The Arizona law is actually no means the same since the law in California. There are certainly some differences relating to the two, though in most respects they may be comparable. This is a comparative analysis from the two laws.

Similarities:

* Both laws, as being a practical matter, permit broad discretion about the part of a physician to prescribe marijuana to patients who suffer from pain. In the Arizona law, ""severe and chronic pain"" could be the legislated standard. In the California law, any ""chronic or persistent medical symptom"" that substantially limits the life from the patient to conduct one or more major life activities as defined by the Americans with Disabilities Act of 1990, or if not alleviated, will result in serious harm towards the patient's physical or mental safety, qualifies.

* Both laws have many illnesses that are automatically considered qualifying illnesses to the prescription of medical marijuana. These include, but are not tied to, AIDS, cachexia, cancer, glaucoma, persistent muscle spasms, seizures, and severe nausea.

* Both laws require the use of your identification card by those that have been prescribed medicinal marijuana, following your cardholders already went through a an initial application process where the use from the drug has become recommended with a physician.

* Both states don't cbd products newtown factor inside the unusable portion with the marijuana plant in determining the most weight of marijuana that's permissible for possession by a cardholder.

Differences:

* Though the rules have never been finalized, the Arizona law appears as though it'll be regulated on the state level and for that reason uniform across Arizona. The California law, however, is regulated significantly about the municipal level, and therefore the rules around dispensaries can vary greatly in one municipality towards the next.

* The Arizona law provides a broader spectrum of people that are believed a ""physician"" for the purpose of prescribing medical cannabis.

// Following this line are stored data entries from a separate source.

/-! ## Answers of the servicer -/

/-- The posted walk of a die that an ID names. -/
def State.posted (s : State) (die id : Nat) : Option Walk := s.eng.walks.find? fun w => w.die == die && w.post == some id

/-- The address at which a stalled copy waits, and whether it would be written there. -/
def State.copyWaitsAt (s : State) (b : Block) (c : Copy) : DWord × Bool :=
  if c.record? then (c.record, true)
  else match s.copyEnd b c true with
    | .walk => (c.at true, false)
    | _ => (c.at false, true)

/-- A refusal for the engines that wait: copies stop (R180), frames fault (R373). -/
def State.refuseEngines (s : State) (w : Walk) (t : TrapInfo) : State :=
  let s := (s.eng.copies.filter (·.stall == some w.id)).foldl (fun s c =>
    match s.block? c.blk with
    | none => s
    | some b =>
      let (a, wr) := s.copyWaitsAt b c
      (s.modCopy c.id fun x => { x with stall := none }).copyFault c { t with addr := a, write := wr, size := c.len } c.record?) s
  { s with blocks := s.blocks.map fun b =>
      if b.trap.pend = some w.id then
        let va := b.trap.tsave + BitVec.ofNat 64 (512 * (b.trap.level - 1))
        { b with trap := { b.trap with pend := none, frame := some { t with addr := va, write := true, size := 64 } } }
      else b }

/-- A refused page of a save, a restore, a rotation or a fault record kills its context (R245, R359, R378). -/
def State.refuseSaves (s : State) (w : Walk) (t : TrapInfo) : State :=
  (s.blocks.filter fun b => !b.ended && (b.area == some w.id || b.threads.any fun th => th.retiring && th.stall == some w.id)).foldl
    (fun s b => s.killContext b (causeCode t.cause) (pageVa w.page) 0) s

/-- A refused page that a scheduler needs fails the launch at the head of its queue (R317). -/
def State.refuseQueues (s : State) (w : Walk) : State :=
  (List.range Config.queuesPerDie).foldl (fun s q =>
    match s.peek w.die q with
    | none => s
    | some (pa, m) =>
      match s.judge w.die m with
      | .walk va _ =>
        if m.srcenv = w.env ∧ bits va 16 41 = w.page then
          let core := dieCore w.die
          let (cfg, read) := match s.engineRead core m.srcenv (BitVec.ofNat 64 m.task) 128 with
            | .inr bs => match s.engineRead core m.srcenv (BitVec.ofNat 64 (field bs 0 8)) 256 with
              | .inr rs => (some (LaunchRec.ofBytes rs), true)
              | .inl _ => (none, true)
            | .inl _ => (none, false)
          ((s.popQueue pa).accept w.die m (.inr { f := badAccess va, cfg, read }) none).1
        else s
      | .ok (.inr r) =>
        if m.srcenv = w.env ∧ (s.failurePage w.die m.srcenv r.cfg).any (bits · 16 41 == w.page) then
          ((s.popQueue pa).accept w.die m (.inr r) none).1
        else s
      | _ => s) s

/-- A refused page that a report or a failure's record needs: the write is lost, the end stands (R318, R346). -/
def State.refuseReports (s : State) (w : Walk) : State :=
  (s.sched.tasks.filter (·.die == w.die)).foldl (fun s t =>
    let here (va : Option DWord) : Bool := va.any (bits · 16 41 == w.page)
    if t.cfg.envelope = w.env ∧ s.canComplete t ∧ here (s.reportPage t.die w.env t.cfg.future) then s.complete t
    else if t.srcenv = w.env ∧ s.registerTurn t ∧ (s.env t.cfg.envelope).rename < t.buffers ∧
        here (s.failurePage t.die w.env (some t.cfg)) then s.failTask t
    else s) s

/-- An answer other than mapped: every waiting thread takes a trap at its access. -/
def State.refuse (s : State) (w : Walk) (t : TrapInfo) : State :=
  let set (th : Thread) : Thread := { th with fault := some (w.page, t) }
  (((((s.refuseSaves w t).dropWalk w.id).answerThreads w.id set).refuseEngines w t).refuseQueues w).refuseReports w

/-- A walk completes; during a shootdown of its page it goes on after it (R383, R384, R388). An uncorrectable
error in an entry is met by all who wait, engines among them (R414). -/
def execWalkComplete (walk : Nat) (s : State) : Host.Outcome State Fault Refusal :=
  .next (match s.eng.walks.find? (·.id == walk) with
    | none => s
    | some w =>
      if w.post.isSome || s.shooting w.env w.page || !s.hasWalker w then s
      else
        let va := pageVa w.page
        let s := s.correctWalk w.env va
        match s.walk w.env va with
        | .replay level => s.post w level
        | .leaf e log => (s.fillTlbs w (s.waitingCores w.id) e log).answerWalk w none
        | .fault t =>
          if t.cause = .uncorrectedData then
            (s.uncorrected w.die (s.walkStop va 3 (s.env w.env).root) 0 w.env 0).refuse w t
          else s.answerWalk w (some t))

/-- The level at which a page is missing. -/
def State.missingLevel (s : State) (w : Walk) : Nat :=
  match s.walk w.env (pageVa w.page) with
  | .replay l => l
  | _ => 0

/-- FQRESP (R385, R393): mapped, refused, over quota; an ID not outstanding or another answer is ignored. -/
def State.fqAnswer (s : State) (die id answer : Nat) : State :=
  match s.posted die id with
  | none => s
  | some w =>
    -- during a shootdown of the page the threads walk again after it (R388, R399)
    if s.shooting w.env w.page && decide (1 ≤ answer ∧ answer ≤ 3) then
      { s with eng := { s.eng with walks := updFirst (·.id == w.id) (fun x => { x with post := none }) s.eng.walks } }
    else match answer with
    | 1 => s.answerWalk w none
    | 2 => s.refuse w (xlateFault (pageVa w.page) (s.missingLevel w))
    | 3 => s.refuse w { cause := .envelopeQuota, addr := pageVa w.page }
    | _ => s

def execFqrespMapped (die id : Nat) (s : State) : Host.Outcome State Fault Refusal := .next (s.fqAnswer die id 1)
def execFqrespRefused (die id : Nat) (s : State) : Host.Outcome State Fault Refusal := .next (s.fqAnswer die id 2)
def execFqrespOverQuota (die id : Nat) (s : State) : Host.Outcome State Fault Refusal := .next (s.fqAnswer die id 3)

/-- FQBASE (R393): a multiple of 4 KiB; the count of posts restarts, and so does that of entries
consumed (log 77). -/
def State.setFqBase (s : State) (die : Nat) (value : DWord) : State :=
  { s with host := { s.host with fqs := s.host.fqs.modify die fun q =>
      { q with base := value.toNat / 4096 * 4096, tail := 0, head := 0 } } }

/-- A function reaches the registers of a die (R391). -/
def State.reachesDie (s : State) (fn die : Nat) : Bool := (s.fnEnv fn).any (s.dieBoundTo die)

def execFqbaseWrite (fn die : Nat) (value : DWord) (s : State) : Host.Outcome State Fault Refusal :=
  .next (if s.reachesDie fn die then s.setFqBase die value else s)

/-! ## Shootdowns (R386) -/

/-- A shootdown of a range begins. -/
def State.shoot (s : State) (env va len : Nat) : State :=
  { s with eng := { s.eng with shoots := s.eng.shoots ++ [{ env, va, len }] } }

def execShootdown (env : Nat) (va : DWord) (len : Nat) (s : State) : Host.Outcome State Fault Refusal :=
  .next (s.shoot env va.toNat len)

/-- A write through the range that has not been acknowledged. -/
def State.shootWaits (s : State) (x : Shootdown) : Bool :=
  s.blocks.any fun b => b.cfg.envelope == x.env && (s.owed b).any fun a => decide (x.va ≤ a.va.toNat ∧ a.va.toNat < x.va + x.len)

/-- Every TLB drops the range; a migration opened before is over. -/
def State.dropRange (s : State) (x : Shootdown) : State :=
  let inRange (a n : Nat) : Bool := decide (x.va < a + n ∧ a < x.va + x.len)
  { s with eng := { s.eng with
      tlb := s.eng.tlb.filter fun e => !(e.env == x.env && inRange e.va (2 ^ e.log))
      migrs := s.eng.migrs.filter fun m => !(m.env == x.env && m.open' && inRange m.va m.len) } }

def execShootdownComplete (k : Nat) (s : State) : Host.Outcome State Fault Refusal :=
  .next (match s.eng.shoots[k]? with
    | none => s
    | some x =>
      if s.shootWaits x then s
      else
        let s := s.dropRange x
        { s with eng := { s.eng with shoots := s.eng.shoots.eraseIdx k } })
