-- ==== Sys2Proof/Machine/Management.lean ====
section
/-! DEFINITION. Management, firmware and power (R413, R416, R420 to R436): measurements, freeze, resets, the
commands of R428, sensors, firmware, attestation. -/

namespace Sys2Proof.Machine

/-! ## Replies -/

/-- A message on the side-band port or the function's mailbox: answered while firmware runs (R429). -/
def State.manage (s : State) (f : State → Nat × List Byte × State) : State :=
  if s.fw.running.isNone then s
  else
    let (code, body, s) := f s
    { s with outputs := s.outputs ++ [.reply code body] }

/-- A command with its completion byte alone: done, busy or a bad argument (R428). -/
def State.command (s : State) (busy ok : Bool) (f : State → State) : State :=
  s.manage fun s => if !ok then (2, [], s) else if busy then (1, [], s) else (0, [], f s)

/-- A context is resident on some die that meets a test. -/
def State.someResident (s : State) (p : Nat → Bool) : Bool :=
  s.blocks.any fun b => b.place.resident && !b.ended && p b.die

/-! ## Power (R4, R432) -/

/-- Mean of the measurements of the last millisecond, in whole W. -/
def Clock.average (c : Clock) : Nat := sum c.watts / max 1 c.watts.length

/-- The mean lies above so many percent of the limit, or below. -/
def Clock.above (c : Clock) (percent : Nat) : Bool := decide (percent * c.limit * c.watts.length < 100 * sum c.watts)
def Clock.below (c : Clock) (percent : Nat) : Bool := decide (100 * sum c.watts < percent * c.limit * c.watts.length)

/-- One measurement: the clock steps down while over the limit, and up after 100 µs below 97 % of it; the
count restarts with each step up (log 37). -/
def Clock.measure (c : Clock) (watts : Nat) (hot : Bool) : Clock :=
  let c := { c with watts := (watts :: c.watts).take 100, measured := c.measured + 1 }
  let above := c.above 100 || hot
  let below := c.below 97 && !hot
  let calm := if below then c.calm + 1 else 0
  if above then { c with mhz := max 1000 (c.mhz - 25), calm := 0, hold := decide (c.mhz ≤ 1000) }
  else if 10 ≤ calm then { c with mhz := min 2700 (c.mhz + 25), calm := 0, hold := false }
  else { c with calm, hold := false }

/-- The correction counter of a structure and die. -/
def State.correctionCount (s : State) (store die : Nat) : Nat :=
  ((s.health.counts.find? fun c => c.store == store && c.die == die).map (·.count)).getD 0

/-- The corrected errors of a die. -/
def State.correctedOn (s : State) (die : Nat) : Nat := sum ((List.range 7).map fun k => s.correctionCount k die)

/-- HBM hbmStacks of the package (R2). -/
def hbmStacks : Nat := 16
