-- ==== Sys2Proof/Certificates/Slice0/Obligations.lean ====
section
/-! DEFINITION. The statements for the provers: what the instructions and events of the package do, by the rules of
the manual that each cites. -/

section

open Sys2Proof Sys2Proof.Machine

/-! ### Arithmetic (R119 to R145) -/

/-- R124, R125: the integer instructions give the exact value of their sources, wrapped, or clamped with SAT. -/
def Obligations.IntegerArithmetic : Prop :=
  ∀ w : CWord,
  let a (x : Opnd) : Int := valOf w.ty (x.a w w.ty)
  let b (x : Opnd) : Int := valOf w.ty (x.bb w w.ty)
  let c (x : Opnd) : Int := valOf w.ty (x.c w w.ty)
  let u (x : Opnd) : Int := valOf w.ty (x.un w w.ty)
  let r (sat : Bool) (v : Opnd → Int) : Opnd → Alu := fun x =>
    .val w.ty.regs (wrap w.ty.bits (if sat then max (typeMin w.ty) (min (typeMax w.ty) (v x)) else v x))
  Computes (.iadd w) 0x080 w (r w.sat fun x => a x + b x) ∧
  Computes (.isub w) 0x081 w (r w.sat fun x => a x - b x) ∧
  Computes (.imul w) 0x082 w (r false fun x => a x * b x) ∧
  Computes (.imulhi w) 0x083 w (r false fun x => (a x * b x).fdiv (2 ^ w.ty.bits)) ∧
  Computes (.imad w) 0x084 w (r w.sat fun x => a x * b x + c x) ∧
  Computes (.iabs w) 0x087 w (r w.sat fun x => |u x|) ∧
  Computes (.ineg w) 0x088 w (r w.sat fun x => -u x) ∧
  Computes (.imin w) 0x089 w (r false fun x => min (a x) (b x)) ∧
  Computes (.imax w) 0x08A w (r false fun x => max (a x) (b x)) ∧
  Computes (.iaddsat w) 0x08B w (r true fun x => a x + b x)

/-- R126: with a divisor that is not zero the quotient is rounded towards zero and the remainder takes the sign of
a; the least value divided by −1 gives itself and 0. R126: in a uniform form a divisor of zero gives every active
thread INT_DIV0, and nothing is written. -/
def Obligations.IntegerDivision : Prop :=
  (∀ w : CWord,
  let q (x : Opnd) (rem : Bool) : Alu :=
    let a := valOf w.ty (x.a w w.ty)
    let b := valOf w.ty (x.bb w w.ty)
    if b = 0 then .trap .intDiv0
    else if w.ty.signed = true ∧ a = -(2 ^ (w.ty.bits - 1) : Nat) ∧ b = -1 then
      .val w.ty.regs (if rem then 0 else wrap w.ty.bits a)
    else .val w.ty.regs (wrap w.ty.bits (if rem then a.tmod b else a.tdiv b))
  Computes (.idiv w) 0x085 w (q · false) ∧ Computes (.irem w) 0x086 w (q · true)) ∧
  (∀ w : CWord,
  let ok (op : Nat) (c : Ctx) (_ : State) : Prop :=
    w.uni = true ∧ (∃ n, (sig op w).d = .s n) ∧ valOf w.ty ({ b := c.b, th := c.b.handler : Opnd }.bb w w.ty) = 0
  Does (.idiv w) 0x085 w (ok 0x085) Ctx.noEffect (fun _ _ _ => .trap { cause := .intDiv0 }) ∧
  Does (.irem w) 0x086 w (ok 0x086) Ctx.noEffect (fun _ _ _ => .trap { cause := .intDiv0 }))

/-- R131: POPC counts one bits, CLZ leading and CTZ trailing zeros, W for zero; BREV reverses the bits. -/
def Obligations.BitCounts : Prop :=
  ∀ w : CWord,
  let W := w.ty.bits
  let a (x : Opnd) : Nat := x.a w w.ty
  Computes (.popc w) 0x09A w (fun x => .val w.ty.regs ((List.range W).countP fun i => (a x).testBit i)) ∧
  (∀ g, (∀ x, ∃ n ≤ W, g x = .val w.ty.regs n ∧ a x < 2 ^ (W - n) ∧ (n < W → 2 ^ (W - 1 - n) ≤ a x)) →
    Computes (.clz w) 0x09B w g) ∧
  (∀ g, (∀ x, ∃ n ≤ W, g x = .val w.ty.regs n ∧ 2 ^ n ∣ a x + (if a x = 0 then 2 ^ W else 0) ∧
      (n < W → (a x).testBit n = true)) →
    Computes (.ctz w) 0x09C w g) ∧
  (∀ g, (∀ x, ∃ v < 2 ^ W, g x = .val w.ty.regs v ∧ ∀ i < W, v.testBit i = (a x).testBit (W - 1 - i)) →
    Computes (.brev w) 0x09D w g)

/-- R127, R128: logic on the bits of the type; shifts by a 32-bit count. R127: comparisons write a predicate; ISET
writes W one bits, 1, or a predicate. R129, R130: the bit-field and byte instructions on their descriptors. -/
def Obligations.LogicShiftsAndFields : Prop :=
  (∀ w : CWord,
  let W := w.ty.bits
  let a (x : Opnd) : Nat := x.a w w.ty
  let b (x : Opnd) : Nat := x.bb w w.ty
  let n (x : Opnd) : Nat := x.word w
  let r (v : Opnd → Nat) : Opnd → Alu := fun x => .val w.ty.regs (v x)
  Computes (.and w) 0x08E w (r fun x => a x &&& b x) ∧
  Computes (.or w) 0x08F w (r fun x => a x ||| b x) ∧
  Computes (.xor w) 0x090 w (r fun x => a x ^^^ b x) ∧
  Computes (.not w) 0x091 w (r fun x => 2 ^ W - 1 - a x) ∧
  Computes (.andn w) 0x092 w (r fun x => a x &&& (2 ^ W - 1 - b x)) ∧
  Computes (.shl w) 0x093 w (r fun x => a x * 2 ^ n x % 2 ^ W) ∧
  Computes (.shr w) 0x094 w (r fun x => a x / 2 ^ n x) ∧
  Computes (.sar w) 0x095 w (r fun x => wrap W ((toSigned W (a x)).fdiv (2 ^ n x))) ∧
  Computes (.rotl w) 0x096 w (r fun x => a x * 2 ^ (n x % W) % 2 ^ W + a x / 2 ^ (W - n x % W)) ∧
  Computes (.funnel w) 0x097 w (r fun x => (a x * 2 ^ W + b x) /
    2 ^ ((if w.bsel = 0#2 then w.imm.toNat else if w.bsel = 1#2 then x.cword w else w.mod.toNat) % W) % 2 ^ W)) ∧
  (∀ w : CWord,
  let a (x : Opnd) : Int := valOf w.ty (x.a w w.ty)
  let b (x : Opnd) : Int := valOf w.ty (x.bb w w.ty)
  let holds (x : Opnd) : Prop := match w.modF 0 3 with
    | 0 => a x = b x
    | 1 => a x ≠ b x
    | 2 => a x < b x
    | 3 => a x ≤ b x
    | 4 => a x > b x
    | 5 => a x ≥ b x
    | 6 => x.a w w.ty &&& x.bb w w.ty ≠ 0
    | _ => x.a w w.ty &&& x.bb w w.ty = 0
    (∀ g, (∀ x, ∃ p, g x = .pred p ∧ (p = true ↔ holds x)) → Computes (.icmp w) 0x08C w g) ∧
    (∀ g, (∀ x, ∃ p : Bool, (p = true ↔ holds x) ∧ g x = (match w.modF 3 2 with
        | 0 => .val w.ty.regs (if p then 2 ^ w.ty.bits - 1 else 0)
        | 1 => .val w.ty.regs (if p then 1 else 0)
        | _ => .pred p)) → Computes (.iset w) 0x08D w g)) ∧
  (∀ w : CWord,
  let W := w.ty.bits
  let a (x : Opnd) : Nat := x.a w w.ty
  let p (d : Nat) : Nat := min (d % 256) W
  let l (d : Nat) : Nat := min (d / 256 % 256) (W - p d)
  let dx (x : Opnd) : Nat :=
    let b := x.reg w.uni .b32 w.b.toNat
    if w.bsel = 0#2 then b else if w.bsel = 1#2 then b % 256 + 256 * (x.cword w % 256) else w.imm.toNat
  let di (x : Opnd) : Nat := if w.bsel = 0#2 then w.imm.toNat else if w.bsel = 1#2 then x.cword w else x.reg w.uni .b32 w.e
  (∀ g, (∀ x, ∃ v, g x = .val w.ty.regs v ∧ v < 2 ^ W ∧ ∀ i < W, v.testBit i =
      if i < l (dx x) then (a x).testBit (p (dx x) + i)
      else w.modF 0 1 == 1 && l (dx x) != 0 && (a x).testBit (p (dx x) + l (dx x) - 1)) →
    Computes (.bfx w) 0x098 w g) ∧
  (∀ g, (∀ x, ∃ v, g x = .val w.ty.regs v ∧ v < 2 ^ W ∧ ∀ i < W, v.testBit i =
      if p (di x) ≤ i ∧ i < p (di x) + l (di x) then (x.bb w w.ty).testBit (i - p (di x)) else (a x).testBit i) →
    Computes (.bfi w) 0x099 w g) ∧
  Computes (.prmt w) 0x09E w (fun x =>
    let n := W / 8
    let k := if w.bsel = 1#2 then x.cword w else w.imm.toNat
    let y := if w.bsel = 2#2 then a x else a x + 2 ^ W * x.reg w.uni w.ty w.b.toNat
    let byte (v i : Nat) : Nat := v / 256 ^ i % 256
    if w.modF 0 3 = 1 ∧ k % 4 = 3 ∧ W = 32 then .trap .reservedField
    else .val w.ty.regs (((List.range n).map fun j => 256 ^ j * (match w.modF 0 3 with
      | 0 => byte y (k / 16 ^ j % 16)
      | 1 => byte (a x) (j ^^^ (2 ^ (k % 4) - 1))
      | 2 => byte y (2 * j)
      | 3 => if j % 2 = 0 then byte (a x) (j / 2) else if k % 2 = 1 ∧ 128 ≤ byte (a x) (j / 2) then 255 else 0
      | _ => byte y (k % 16))).sum)))

/-- R132 to R134, R437: selection, moves, addresses and predicate logic. -/
def Obligations.MovesAndAddresses : Prop :=
  ∀ w : CWord,
  Computes (.sel w) 0x09F w (fun x =>
    .val w.ty.regs (if x.th.pred (w.modF 0 3) = (w.modF 3 1 != 1) then x.a w w.ty else x.bb w w.ty)) ∧
  Computes (.mov w) 0x0A0 w (fun x => .val w.ty.regs (if w.uni then
      (x.b.ureg w.a.toNat + if w.ty = .b128 then 2 ^ 64 * x.b.ureg (w.a.toNat + 1) else 0) % 2 ^ w.ty.bits
    else x.th.reg w.a.toNat w.ty.regs)) ∧
  Computes (.movi w) 0x0A1 w (fun _ => .val w.ty.regs (immVal w.ty w.imm % 2 ^ w.ty.bits)) ∧
  Computes (.lea w) 0x0A2 w (fun x =>
    let b := x.reg w.uni .b32 w.b.toNat
    let i : Int := if w.modF 3 1 = 1 then toSigned 32 b else b
    let c : Int := if w.bsel = 1#2 then x.reg w.uni w.ty w.c else w.imm.toInt
    let e : Int := if w.modF 4 1 = 1 then x.b.ureg w.e else 0
    .val w.ty.regs (wrap w.ty.bits (x.a w w.ty + i * 2 ^ w.modF 0 3 + c + e))) ∧
  Computes (.plop w) 0x0A3 w (fun x =>
    let bit (n : Nat) : Nat := (x.th.pred n).toNat
    .pred (w.imm.getLsbD (4 * bit w.a.toNat + 2 * bit w.b.toNat + bit (w.imm.toNat / 256 % 8))))

/-- R136, R141, R143, R144: the float instructions give the exact value of their flushed sources, finished once
(FinishFloat, `Opnd.finish`); packed pairs element by element, element 0 first. R13, R33: sums and products are exact, and
an exact zero sum is signed. R18, R21, R23: a nonzero value is rounded to one of its two neighbours in the format by the
mode, and beyond the largest finite value by the overflow table. R22, R24, R136: FinishFloat of a NaN, an infinity, a
zero, and of a nonzero value, flushed and then saturated. -/
def Obligations.FloatArithmetic : Prop :=
  (∀ w : CWord,
  let f := fmt w.ty
  let v (x : Opnd) (code : Nat) : Fp := readFloat f (ftzOf x.b w f) code
  let a (x : Opnd) : Fp := v x (x.a w w.ty)
  let b (x : Opnd) : Fp := v x (x.bb w w.ty)
  let ai (x : Opnd) (i : Nat) : Nat := x.a w w.ty / 65536 ^ i % 65536
  let bi (x : Opnd) (i : Nat) : Nat := x.bb w w.ty / 65536 ^ i % 65536
  let ci (x : Opnd) (i : Nat) : Nat := x.c w w.ty / 65536 ^ i % 65536
  Computes (.fadd w) 0x100 w (fun x => x.finish w w.ty.regs f fun m => (a x).add (b x) (m == .rd)) ∧
  Computes (.fsub w) 0x101 w (fun x => x.finish w w.ty.regs f fun m => (a x).add (b x).neg (m == .rd)) ∧
  Computes (.fmul w) 0x102 w (fun x => x.finish w w.ty.regs f fun _ => (a x).mul (b x)) ∧
  Computes (.ffma w) 0x103 w (fun x => x.finish w w.ty.regs f fun m =>
    ((a x).mul (b x)).add (v x (x.c w w.ty)) (m == .rd)) ∧
  Computes (.fdiv w) 0x10B w (fun x => x.finish w w.ty.regs f fun _ => (a x).div (b x)) ∧
  Computes (.fscale w) 0x10A w (fun x => x.finish w w.ty.regs f fun _ => (a x).scale (toSigned 32 (x.word w))) ∧
  Computes (.hadd2 w) 0x10F w (fun x => x.pair2 w fun m _ i => (v x (ai x i)).add (v x (bi x i)) (m == .rd)) ∧
  Computes (.hfma2 w) 0x110 w (fun x => x.pair2 w fun m _ i =>
    ((v x (ai x i)).mul (v x (bi x i))).add (v x (ci x i)) (m == .rd)) ∧
  Computes (.dot4 w) 0x111 w (fun x =>
    let e (r i : Nat) : Nat := x.reg false .b32 r / 256 ^ i % 256
    if w.ty = .i8 ∨ w.ty = .n8 ∨ w.ty.signed = true then
      .val 1 (wrap 32 (x.c w .b32 + ((List.range 4).map fun i => valOf w.ty (e w.a.toNat i) * valOf w.ty (e w.b.toNat i)).sum))
    else x.finish w 1 .f32 fun m => sumFp (m == .rd) (readFloat .f32 (ftzOf x.b w .f32) (x.c w .b32) ::
      (List.range 4).map fun i => (f.decode (e w.a.toNat i)).mul (f.decode (e w.b.toNat i))))) ∧
  (∀ (a b : Fp) (rd : Bool), a.finite → b.finite →
  (a.mul b).finite ∧ (a.mul b).toRat = a.toRat * b.toRat ∧
  (a.add b rd).finite ∧ (a.add b rd).toRat = a.toRat + b.toRat ∧
  (a.toRat + b.toRat = 0 → (a.add b rd).sign = (if a.isZero = true ∧ b.isZero = true ∧ a.sign = b.sign then a.sign else rd))) ∧
  (∀ (x : Opnd) (w : CWord) (k : Nat) (f : Fmt) (v : Mode → Fp), modeOf x.b w ≠ .sr →
  x.finish w k f v = .val k (finishFloat f (modeOf x.b w) 0 (ftzOf x.b w f) w.sat (v (modeOf x.b w)))) ∧
  (∀ (f : Fmt) (mode : Mode) (sr : Nat) (neg : Bool) (n d : Nat) (e : Int), n ≠ 0 → d ≠ 0 →
  let x : ℚ := n / d * 2 ^ e
  let out := roundTo f mode sr neg n d e
  ∃ (E : Int) (k y : Nat), f.emin ≤ E ∧ x < 2 ^ (E + 1) ∧ (f.emin < E → 2 ^ E ≤ x) ∧
    let q : ℚ := 2 ^ (E - f.man)
    let r : ℚ := x / q - k
    0 ≤ r ∧ r < 1 ∧
    let up : Prop := match mode with
      | .rn => 1 / 2 < r ∨ (r = 1 / 2 ∧ k % 2 = 1)
      | .rna => 1 / 2 ≤ r
      | .rz => False
      | .ru => 0 < r ∧ neg = false
      | .rd => 0 < r ∧ neg = true
      | .sr => (sr + 1 : ℚ) ≤ r * 65536
    (up → y = k + 1) ∧ (¬ up → y = k) ∧
    (y * q ≤ f.top → ∃ n' e', f.decode out = .fin neg n' 1 e' ∧ (n' : ℚ) * 2 ^ e' = y * q) ∧
    (f.top < y * q → if f.hasInf = true ∧ (mode = .rn ∨ mode = .rna ∨ mode = .sr ∨ mode = (if neg then .rd else .ru))
      then f.decode out = .inf neg
      else ∃ n' e', f.decode out = .fin neg n' 1 e' ∧ (n' : ℚ) * 2 ^ e' = f.top)) ∧
  (∀ (f : Fmt) (mode : Mode) (sr : Nat) (ftz sat : Bool),
  finishFloat f mode sr ftz sat .nan = f.nanCode ∧
  (∀ neg, finishFloat f mode sr ftz sat (.inf neg) = f.signed neg (if f.hasInf = true ∧ sat = false then f.infCode else f.maxCode)) ∧
  (∀ neg d e, finishFloat f mode sr ftz sat (.fin neg 0 d e) = f.signed neg 0) ∧
  (∀ neg n d e, n ≠ 0 → finishFloat f mode sr ftz sat (.fin neg n d e) =
    let r := roundTo f mode sr neg n d e
    if ftz = true ∧ 0 < r % f.signBit ∧ r % f.signBit < 2 ^ f.man then f.signed neg 0
    else if sat = true ∧ f.hasInf = true ∧ r = f.signed neg f.infCode then f.signed neg f.maxCode
    else r))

In California, only physicians and osteopaths are viewed to get physicians. In Arizona, along with health professionals and osteopaths, naturopaths and homeopaths will also be allowed to prescribe medical marijuana.

* In California, patients or their caregivers may grow marijuana plants instead of by using a medicinal marijuana dispensary. In Arizona, patients might grow marijuana or designate another person for this in place of going to a dispensary around the condition that there are no dispensary operating within 25 miles of the patient's home.

* The maximum possession limit for marijuana in California is eight ounces per patient, whereas the limit is just 2.5 ounces per patient in Arizona.